What the exercise asks: Go through the records below and report each line with "that" in it.

Data:
☆ ☆ ☆ ☆ ☆
/-- Whether a job's cartridge has been brought to its drive: its work is under way, or its mount has reached the Load, the
probe or the Locate (R79, R80, R83). -/
def Job.isMounted (j : Job) : Prop :=
  Job.atWork j ∨
    ((j.state = .mounting ∨ (j.state = .spanning ∧ j.kind = .backup)) ∧
      (j.mountStep = some .load ∨ j.mountStep = some .probeRead ∨ j.mountStep = some .probeEnd ∨
        ∃ again, j.mountStep = some (.probeLocate again) ∨ j.mountStep = some (.position again)))

/-- What a job's kind fixes of its other fields (R70, R71, R73, R124, R169, R180): its progress and its target; a job that is
RUNNING, HELD or WAITING for CATALOG holds a drive and a cartridge, one of each, and no step of its mount is left, and one
whose cartridge is at its drive holds both; only a VERIFY or RESTORE comes to rest or is HELD. -/
structure Job.FitsKind (j : Job) : Prop where
  progress : (match j.progress with
    | .backup _ => JobKind.backup
    | .verify _ => .verify
    | .restore _ => .restore
    | .clean => .clean) = j.kind
  target : (match j.target with
    | .pool _ => j.kind = .backup
    | .drive _ => j.kind = .clean
    | .label _ => j.kind = .verify ∨ j.kind = .restore)
  mounted : Job.isMounted j → j.drive.isSome = true ∧ j.cartridge.isSome = true
  mountDone : Job.atWork j → j.mountStep = none
  readers : j.kind = .backup ∨ j.kind = .clean → j.state ≠ .held ∧ j.endAs = none ∧ j.pins = []
  ends : ∀ x r, j.endAs = some (x, r) → x.isFinished = true
  truncEnds : ∀ b x r, j.progress = .backup b → b.truncEnd = some (x, r) → x.isFinished = true

/-- What a job holds (R71, R73, R154): finished or waiting for dispatch it has no claim; finished it has no binding, no pin, no
mount step; a CLEAN is bound to no stream, a VERIFY or RESTORE to the stream of the drive it claims and to none without a
claim, a BACKUP to the stream of the drive it claims, if it claims one; it pins a session once. -/
structure Job.HoldsRightly (j : Job) : Prop where
  nothing : Job.holdsNothing j → j.drive = none ∧ j.cartridge = none
  finished : j.state.isFinished = true → j.stream = none ∧ j.pins = [] ∧ j.mountStep = none ∧ j.ticket = none
  cleaning : j.kind = .clean → j.stream = none
  bound : j.kind = .verify ∨ j.kind = .restore ∨ (j.kind = .backup ∧ j.drive.isSome = true) → j.stream = j.drive
  pins : j.pins.Nodup

/-- The claims law of R73, the bindings and the pins: job ids are distinct; a drive's claim, a cartridge's claim and a stream's
binding name an unfinished job that records the drive, the cartridge, the stream; a job's drive and stream name it back; and a
stream bound to no VERIFY or RESTORE has no read side under way (R118, R121). -/
structure Lib.ClaimsLaw (l : Lib) : Prop where
  ids : (l.js.jobs.map Job.id).Nodup
  drives : ∀ d n, l.js.claims.get d = some n →
    ∃ j ∈ l.js.jobs, j.id = n ∧ j.state.isFinished = false ∧ j.drive = some d
  carts : ∀ (i : Nat) (c : CartRec) (n : Nat), l.ct.carts[i]? = some (some c) → c.claim = some n →
    ∃ j ∈ l.js.jobs, j.id = n ∧ j.state.isFinished = false ∧ j.cartridge = some i
  streams : ∀ d n, (l.streams.get d).job = some n →
    ∃ j ∈ l.js.jobs, j.id = n ∧ j.state.isFinished = false ∧ j.stream = some d
  jobDrives : ∀ j ∈ l.js.jobs, ∀ d, j.drive = some d → l.js.claims.get d = some j.id
  jobStreams : ∀ j ∈ l.js.jobs, ∀ d, j.stream = some d → (l.streams.get d).job = some j.id
  holds : ∀ j ∈ l.js.jobs, Job.HoldsRightly j
  kinds : ∀ j ∈ l.js.jobs, Job.FitsKind j
  reading : ∀ d, (∀ j ∈ l.js.jobs, (l.streams.get d).job = some j.id → j.kind = .backup) →
    (l.streams.get d).stopping = none ∧ (l.streams.get d).seek = none ∧ (l.streams.get d).news = none

/-- The last clause of R73's law: the cartridge of a job that has one mounted is located at the job's drive, unless the job is
on its way out of the drive: its read side comes to rest for a drive loss or an abort, a BACKUP is in its truncation, or the
report that the cartridge has gone absent has still to be taken (R82, R88, R121, R125). -/
def Lib.CartridgesAtDrives (l : Lib) : Prop :=
  ∀ j ∈ l.js.jobs, ∀ d i, Job.isMounted j → j.drive = some d → j.cartridge = some i →
    (∃ c, l.ct.carts[i]? = some (some c) ∧ c.location = some (.drive d)) ∨
      (l.streams.get d).stopping = some .driveLost ∨ (l.streams.get d).stopping = some .abort ∨
      (∃ b, j.progress = .backup b ∧ b.truncating = true) ∨ Signal.cartGone j.id i ∈ l.signals

/-- The changer has nothing in hand from or to the drive of a job with its cartridge mounted: neither the move in execution nor
the step that a controller reset interrupted names it. -/
def Lib.ChangerKeepsOff (l : Lib) : Prop :=
  ∀ j ∈ l.js.jobs, ∀ d, Job.isMounted j → j.drive = some d →
    (∀ m, l.cc.current = some (.move m) → m.source ≠ .drive d ∧ m.dest ≠ some (.drive d)) ∧
    (∀ x, l.cc.interrupted = some x → x.source ≠ .drive d ∧ x.dest ≠ some (.drive d))

/-! ### Sessions and their extents (R133, R136, R142, R147 to R151, R154) -/

/-- What the catalog says of an unfinished BACKUP (R129, R133, R136, R151): its session is OPEN; every extent of it has a
sequence number the job has given, the open one the last; and while a mount or a wait is under way no extent is open. -/
structure Lib.BackupLaw (l : Lib) (j : Job) (b : BackupData) : Prop where
  session : ∃ x ∈ l.cg.sessions, j.sessionId = some x.id ∧ x.state = .opened
  numbers : ∀ e ∈ l.cg.extents, j.sessionId = some e.session →
    e.sequence < b.extentSeq ∨ (b.extentOpen = true ∧ e.sequence = b.extentSeq)
  written : ∀ x ∈ l.cg.sessions, j.sessionId = some x.id → x.origin = .written →
    (l.cg.extents.filter fun e => e.session = x.id).length = b.extentSeq + (if b.extentOpen then 1 else 0)
  mounting : b.extentOpen = true →
    j.mountStep = none ∧ j.state ≠ .queued ∧ j.state ≠ .waiting ∧ j.state ≠ .mounting

/-- The catalog's records (R147 to R149) and its sequence law (R151): session ids are distinct, and so are an extent's session
and sequence; the sessions stand in increasing id, and the extents by session and then in increasing sequence, the order the
reports give them in (R153, R157, R158); an extent's session has a record, and so has a pinned one; a session of origin
WRITTEN has the sequence numbers 0 to k without gaps; an extent is open only as the one its session's unfinished BACKUP
writes, of which there is one, and a session is OPEN only with such a BACKUP. -/
structure Lib.CatalogLaw (l : Lib) : Prop where
  ids : (l.cg.sessions.map SessionRec.id).Nodup
  keys : (l.cg.extents.map fun e => (e.session, e.sequence)).Nodup
  byId : (l.cg.sessions.map SessionRec.id).Pairwise (· < ·)
  inOrder : l.cg.extents.Pairwise fun a b => extentBefore a b = true
  sessions : ∀ e ∈ l.cg.extents, ∃ x ∈ l.cg.sessions, x.id = e.session
  pinned : ∀ j ∈ l.js.jobs, ∀ n ∈ j.pins, ∃ x ∈ l.cg.sessions, x.id = n
  gapless : ∀ x ∈ l.cg.sessions, x.origin = .written →
    ∀ k, k < (l.cg.extents.filter fun e => e.session = x.id).length →
      ∃ e ∈ l.cg.extents, e.session = x.id ∧ e.sequence = k
  opened : ∀ e ∈ l.cg.extents, e.isOpen = true →
    ∃ j ∈ l.js.jobs, ∃ b, j.state.isFinished = false ∧ j.progress = .backup b ∧ j.sessionId = some e.session ∧
      b.extentOpen = true ∧ b.extentSeq = e.sequence
  writers : ∀ x ∈ l.cg.sessions, x.state = .opened →
    ∃ j ∈ l.js.jobs, ∃ b, j.state.isFinished = false ∧ j.progress = .backup b ∧ j.sessionId = some x.id
  alone : ∀ j ∈ l.js.jobs, ∀ k ∈ l.js.jobs, ∀ b c, j.state.isFinished = false → k.state.isFinished = false →
    j.progress = .backup b → k.progress = .backup c → j.sessionId = k.sessionId → j = k
  backups : ∀ j ∈ l.js.jobs, ∀ b, j.state.isFinished = false → j.progress = .backup b → l.BackupLaw j b
  objects : ∀ e ∈ l.cg.extents, (e.firstObject = none ↔ e.lastObject = none) ∧ (e.chunkFrames = 0 ↔ e.firstObject = none)
  kept : ∀ e ∈ l.cg.extents, e.isOpen = false → 0 < e.blockCount

end Machine
end Sys2Proof
end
☆ ☆ ☆ ☆ ☆
Exercise solution:
/-- What a job's kind fixes of its other fields (R70, R71, R73, R124, R169, R180): its progress and its target; a job that is
binding name an unfinished job that records the drive, the cartridge, the stream; a job's drive and stream name it back; and a
/-- The last clause of R73's law: the cartridge of a job that has one mounted is located at the job's drive, unless the job is
report that the cartridge has gone absent has still to be taken (R82, R88, R121, R125). -/
the step that a controller reset interrupted names it. -/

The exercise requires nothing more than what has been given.